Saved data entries
-- ==== Sys2Proof/Machine/Control.lean ====
section
/-! DEFINITION. The BR slot but for YIELD, CALL, RET and WAIT (05 R115 to R137): fetching, transfers, the loop buffer, waits,
special registers, traps and their return; and interrupt entry, empty positions and the end of a position. -/

namespace Sys2Proof.Machine

open Host (Outcome)

/-! ### Fetch (03 R81 R84 R85, 13 R340) -/

/-- The fault of a fetch whose access has failed with `code`: an uncorrectable error and a translation into control space keep theirs
(01 R37, 11 R296 R307), anything else is FETCH_FAULT (11 R299). -/
def fetchCode (code : BitVec 8) : BitVec 8 := if code = cPriv || code = cEcc then code else cFetch

/-- The 128 bytes of the line of code at `a`, read whole (03 R84 R85); management SRAM is closed to control cores (16 R415). -/
def State.readLine (s : State) (a : Nat) : Acc (List Byte) :=
  if s.kind == .control && placeOf a == .sram then .fail s cPriv a
  else
    match s.reach s.issuer .fetch a 8 with
    | .ok t p => .ok t (t.physBytes (p.1 / 128 * 128) 128)
    | .wait t p => .wait t p
    | .fail t code x => .fail t (fetchCode code) x

/-- Line `l` of code has been read. -/
def Agent.tookLine (a : Agent) (l : Nat) (bs : List Byte) : Agent :=
  { a with lines := a.lines.set [] l bs, stale := a.stale.filter (· ≠ l), staleNext := a.staleNext.filter (· ≠ l), inUse := l :: a.inUse }

/-- The line of code at `a`: as it is read now, or as it was read before within the task, or since the last trap entry
(03 R85; log 9). What has been chosen for a line stands for the whole of a bundle, so that its bytes are never mixed. -/
def State.codeLine (s : State) (a : Nat) : Acc (List Byte) :=
  let l := a / 128
  let old := s.me.lines.get [] l
  if !old.isEmpty && s.me.inUse.contains l then .ok s old
  else
    let r := s.readLine a
    let same := match r with
      | .ok _ bs => bs == old
      | .wait _ _ | .fail _ _ _ => false
    let drew (t : State) : State := if old.isEmpty || same then t else { t with fresh := s.fresh + 1 }
    if !old.isEmpty && !same && Config.reuseLine s.fresh then .ok ((drew s).modMe fun x => { x with inUse := l :: x.inUse }) old
    else
      match r with
      | .ok t bs => .ok ((drew t).modMe (·.tookLine l bs)) bs
      | .wait t p => .wait (drew t) p
      | .fail t c x => .fail (drew t) c x

/-- Eight bytes of code, from the loop buffer inside a loop body once it holds them (13 R340). An address that is misaligned or has bits
[63:56] set is not fetched (03 R84). -/
def State.readCode (s : State) (a : Word) : Acc Word :=
  let me := s.me
  if a.toNat % 8 ≠ 0 || 2 ^ 56 ≤ a.toNat then .fail s cFetch a.toNat
  else if !me.loops.isEmpty && me.lbuf.any (·.1 == a.toNat) then .ok s (me.lbuf.get 0 a.toNat)
  else (s.codeLine a.toNat).map fun bs => BitVec.ofNat 64 (ofBytes ((bs.drop (a.toNat % 128)).take 8))

/-- Eight bytes of a bundle that is to issue: inside a loop body the loop buffer keeps them (13 R340). -/
def State.fetchWord (s : State) (a : Word) : Acc Word :=
  (s.readCode a).bind fun t w =>
    .ok (if t.me.loops.isEmpty then t else t.modMe fun x => { x with lbuf := (x.lbuf.drop a.toNat).insert a.toNat w }) w

/-- Size of the bundle whose header is `h`: its present slots count whatever the reserved bits hold (03 R60). -/
def headerSize (h : Word) : Nat :=
  8 + 8 * ((List.range 6).filter fun i => h.getLsbD i).length

/-- HDR.RUN. -/
def headerRun (h : Word) : Nat := bitsOf h 6 6

/-- Reading the headers of the `n` stored bundles from `a` (05 R122): the address of the last and the address after it. The loop buffer
takes a bundle whole, on the first pass, so that what it holds of a line is never a mixture (03 R85, 13 R340). -/
def State.readBody (s : State) (n : Nat) (a last : Word) : Acc (Word × Word) :=
  match n with
  | 0 => .ok s (last, a)
  | k + 1 =>
    match s.readCode a with
    | .ok t h => t.readBody k (a + BitVec.ofNat 64 (headerSize h)) a
    | .wait t p => .wait t p
    | .fail t c x => .fail t c x

/-- A bundle held on a page that is not present; a refusal raises `code`, with the source `src` (11 R299). -/
def State.holdOn (s : State) (page : Option (Nat × Nat)) (code : BitVec 8) (src : Word) : State :=
  s.modMe fun a => { a with pageHold := page.map fun p => { ctx := p.1, va := p.2, code := code, src := src } }

/-! ### The end of a position -/

/-- The end of a body at the bundle `last` (05 R123): counts fall, a level repeats or closes, and enclosing levels whose body
ends there follow. -/
def loopEnd (ls : List Loop) (last : Word) : List Loop × Option Word :=
  match ls with
  | [] => ([], none)
  | l :: r =>
    if l.last ≠ last then (l :: r, none)
    else if l.lc.toNat ≤ 1 then loopEnd r last
    else ({ l with lc := l.lc - 1 } :: r, some l.first)

/-- A transfer has been taken: lines of code fetched before the last FENCE that preceded it are not used again (03 R85). -/
def Agent.dropStale (a : Agent) : Agent :=
  { a with lines := a.lines.filter (!a.stale.contains ·.1), stale := a.staleNext, staleNext := [] }

/-- The positions of the stored bundle are over: a body that ends there repeats or closes (05 R122 R123). -/
def Agent.closeBody (a : Agent) : Agent :=
  let (ls, top) := loopEnd a.loops (a.skip.getD a.bundle)
  { a with loops := ls, skip := none, lbuf := if ls.isEmpty then [] else a.lbuf, pc := top.getD a.pc }

/-- A position has issued: the next one's earliest cycle (03 R63), the delay positions of a taken transfer (05 R116), the end of
a loop body (05 R123), and a break (05 R135). `had` says that a delay was outstanding when the position issued. The bundle after a
CALL's delay positions is its return address (03 R62). After ERET the levels it has restored stand as they are (05 R125). -/
def Agent.endPosition (a : Agent) (had : Bool) (stall : Nat) : Agent :=
  let a1 := { a with earliest := a.issued + 1 + stall, tried := none, waitOn := none, asleep := false, pageHold := none }
  match had, a1.delay with
  | true, some d =>
    if d.left ≤ 1 then
      { a1.dropStale with delay := none, pc := d.target, empties := 0, xfer := some d.src
                          links := if d.call then a1.pc :: a1.links.tail else a1.links }
    else { a1 with delay := some { d with left := d.left - 1 } }
  | _, _ =>
    if a1.back then { a1 with back := false } else if a1.empties ≠ 0 then a1 else a1.closeBody

/-- The record of a break, with the address of the next position (05 R135). -/
def State.postBreak (s : State) : State :=
  match s.me.brk with
  | none => s
  | some n =>
    (s.modMe fun a => { a with brk := none }).post (dieOf s.cur) (s.causedBy s.cur { kind := 14, w2 := n.setWidth 64, w3 := s.me.pc })

/-- An empty or folded empty position (03 R61). -/
def execEmptyPosition (s : State) : Outcome State Fault Refusal :=
  let a := s.me
  let b := { a with empties := a.empties - 1 }
  (Eff.done (s.setMe (b.endPosition a.delay.isSome 0)).postBreak).out

/-! ### Preparing and transferring control (05 R115 to R119) -/

/-- BPREP: 8 × imm25 from its own bundle (05 R115). -/
def execBprep (c : Ctl) (d : BitVec 6) (imm : BitVec 25) (s : State) : Outcome State Fault Refusal :=
  issue s c {} (.done (s.modRegs s.cur fun g => { g with b := g.b.set 0 d.toNat (s.me.bundle + (imm.signExtend 64 <<< 3)) }))

/-- BPREPS (05 R115). -/
def execBpreps (c : Ctl) (d a : BitVec 6) (s : State) : Outcome State Fault Refusal :=
  issue s c { srcs := [srcS a 0] } (.done (s.modRegs s.cur fun g => { g with b := g.b.set 0 d.toNat (s.rs a) }))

• Task directions
What you return must match the records above exactly, line for line.

• Your solution
-- ==== Sys2Proof/Machine/Control.lean ====
section
/-! DEFINITION. The BR slot but for YIELD, CALL, RET and WAIT (05 R115 to R137): fetching, transfers, the loop buffer, waits,
special registers, traps and their return; and interrupt entry, empty positions and the end of a position. -/

namespace Sys2Proof.Machine

open Host (Outcome)

/-! ### Fetch (03 R81 R84 R85, 13 R340) -/

/-- The fault of a fetch whose access has failed with `code`: an uncorrectable error and a translation into control space keep theirs
(01 R37, 11 R296 R307), anything else is FETCH_FAULT (11 R299). -/
def fetchCode (code : BitVec 8) : BitVec 8 := if code = cPriv || code = cEcc then code else cFetch

/-- The 128 bytes of the line of code at `a`, read whole (03 R84 R85); management SRAM is closed to control cores (16 R415). -/
def State.readLine (s : State) (a : Nat) : Acc (List Byte) :=
  if s.kind == .control && placeOf a == .sram then .fail s cPriv a
  else
    match s.reach s.issuer .fetch a 8 with
    | .ok t p => .ok t (t.physBytes (p.1 / 128 * 128) 128)
    | .wait t p => .wait t p
    | .fail t code x => .fail t (fetchCode code) x

/-- Line `l` of code has been read. -/
def Agent.tookLine (a : Agent) (l : Nat) (bs : List Byte) : Agent :=
  { a with lines := a.lines.set [] l bs, stale := a.stale.filter (· ≠ l), staleNext := a.staleNext.filter (· ≠ l), inUse := l :: a.inUse }

/-- The line of code at `a`: as it is read now, or as it was read before within the task, or since the last trap entry
(03 R85; log 9). What has been chosen for a line stands for the whole of a bundle, so that its bytes are never mixed. -/
def State.codeLine (s : State) (a : Nat) : Acc (List Byte) :=
  let l := a / 128
  let old := s.me.lines.get [] l
  if !old.isEmpty && s.me.inUse.contains l then .ok s old
  else
    let r := s.readLine a
    let same := match r with
      | .ok _ bs => bs == old
      | .wait _ _ | .fail _ _ _ => false
    let drew (t : State) : State := if old.isEmpty || same then t else { t with fresh := s.fresh + 1 }
    if !old.isEmpty && !same && Config.reuseLine s.fresh then .ok ((drew s).modMe fun x => { x with inUse := l :: x.inUse }) old
    else
      match r with
      | .ok t bs => .ok ((drew t).modMe (·.tookLine l bs)) bs
      | .wait t p => .wait (drew t) p
      | .fail t c x => .fail (drew t) c x

/-- Eight bytes of code, from the loop buffer inside a loop body once it holds them (13 R340). An address that is misaligned or has bits
[63:56] set is not fetched (03 R84). -/
def State.readCode (s : State) (a : Word) : Acc Word :=
  let me := s.me
  if a.toNat % 8 ≠ 0 || 2 ^ 56 ≤ a.toNat then .fail s cFetch a.toNat
  else if !me.loops.isEmpty && me.lbuf.any (·.1 == a.toNat) then .ok s (me.lbuf.get 0 a.toNat)
  else (s.codeLine a.toNat).map fun bs => BitVec.ofNat 64 (ofBytes ((bs.drop (a.toNat % 128)).take 8))

/-- Eight bytes of a bundle that is to issue: inside a loop body the loop buffer keeps them (13 R340). -/
def State.fetchWord (s : State) (a : Word) : Acc Word :=
  (s.readCode a).bind fun t w =>
    .ok (if t.me.loops.isEmpty then t else t.modMe fun x => { x with lbuf := (x.lbuf.drop a.toNat).insert a.toNat w }) w

/-- Size of the bundle whose header is `h`: its present slots count whatever the reserved bits hold (03 R60). -/
def headerSize (h : Word) : Nat :=
  8 + 8 * ((List.range 6).filter fun i => h.getLsbD i).length

/-- HDR.RUN. -/
def headerRun (h : Word) : Nat := bitsOf h 6 6

/-- Reading the headers of the `n` stored bundles from `a` (05 R122): the address of the last and the address after it. The loop buffer
takes a bundle whole, on the first pass, so that what it holds of a line is never a mixture (03 R85, 13 R340). -/
def State.readBody (s : State) (n : Nat) (a last : Word) : Acc (Word × Word) :=
  match n with
  | 0 => .ok s (last, a)
  | k + 1 =>
    match s.readCode a with
    | .ok t h => t.readBody k (a + BitVec.ofNat 64 (headerSize h)) a
    | .wait t p => .wait t p
    | .fail t c x => .fail t c x

/-- A bundle held on a page that is not present; a refusal raises `code`, with the source `src` (11 R299). -/
def State.holdOn (s : State) (page : Option (Nat × Nat)) (code : BitVec 8) (src : Word) : State :=
  s.modMe fun a => { a with pageHold := page.map fun p => { ctx := p.1, va := p.2, code := code, src := src } }

/-! ### The end of a position -/

/-- The end of a body at the bundle `last` (05 R123): counts fall, a level repeats or closes, and enclosing levels whose body
ends there follow. -/
def loopEnd (ls : List Loop) (last : Word) : List Loop × Option Word :=
  match ls with
  | [] => ([], none)
  | l :: r =>
    if l.last ≠ last then (l :: r, none)
    else if l.lc.toNat ≤ 1 then loopEnd r last
    else ({ l with lc := l.lc - 1 } :: r, some l.first)

/-- A transfer has been taken: lines of code fetched before the last FENCE that preceded it are not used again (03 R85). -/
def Agent.dropStale (a : Agent) : Agent :=
  { a with lines := a.lines.filter (!a.stale.contains ·.1), stale := a.staleNext, staleNext := [] }

/-- The positions of the stored bundle are over: a body that ends there repeats or closes (05 R122 R123). -/
def Agent.closeBody (a : Agent) : Agent :=
  let (ls, top) := loopEnd a.loops (a.skip.getD a.bundle)
  { a with loops := ls, skip := none, lbuf := if ls.isEmpty then [] else a.lbuf, pc := top.getD a.pc }

/-- A position has issued: the next one's earliest cycle (03 R63), the delay positions of a taken transfer (05 R116), the end of
a loop body (05 R123), and a break (05 R135). `had` says that a delay was outstanding when the position issued. The bundle after a
CALL's delay positions is its return address (03 R62). After ERET the levels it has restored stand as they are (05 R125). -/
def Agent.endPosition (a : Agent) (had : Bool) (stall : Nat) : Agent :=
  let a1 := { a with earliest := a.issued + 1 + stall, tried := none, waitOn := none, asleep := false, pageHold := none }
  match had, a1.delay with
  | true, some d =>
    if d.left ≤ 1 then
      { a1.dropStale with delay := none, pc := d.target, empties := 0, xfer := some d.src
                          links := if d.call then a1.pc :: a1.links.tail else a1.links }
    else { a1 with delay := some { d with left := d.left - 1 } }
  | _, _ =>
    if a1.back then { a1 with back := false } else if a1.empties ≠ 0 then a1 else a1.closeBody

/-- The record of a break, with the address of the next position (05 R135). -/
def State.postBreak (s : State) : State :=
  match s.me.brk with
  | none => s
  | some n =>
    (s.modMe fun a => { a with brk := none }).post (dieOf s.cur) (s.causedBy s.cur { kind := 14, w2 := n.setWidth 64, w3 := s.me.pc })

/-- An empty or folded empty position (03 R61). -/
def execEmptyPosition (s : State) : Outcome State Fault Refusal :=
  let a := s.me
  let b := { a with empties := a.empties - 1 }
  (Eff.done (s.setMe (b.endPosition a.delay.isSome 0)).postBreak).out

/-! ### Preparing and transferring control (05 R115 to R119) -/

/-- BPREP: 8 × imm25 from its own bundle (05 R115). -/
def execBprep (c : Ctl) (d : BitVec 6) (imm : BitVec 25) (s : State) : Outcome State Fault Refusal :=
  issue s c {} (.done (s.modRegs s.cur fun g => { g with b := g.b.set 0 d.toNat (s.me.bundle + (imm.signExtend 64 <<< 3)) }))

/-- BPREPS (05 R115). -/
def execBpreps (c : Ctl) (d a : BitVec 6) (s : State) : Outcome State Fault Refusal :=
  issue s c { srcs := [srcS a 0] } (.done (s.modRegs s.cur fun g => { g with b := g.b.set 0 d.toNat (s.rs a) }))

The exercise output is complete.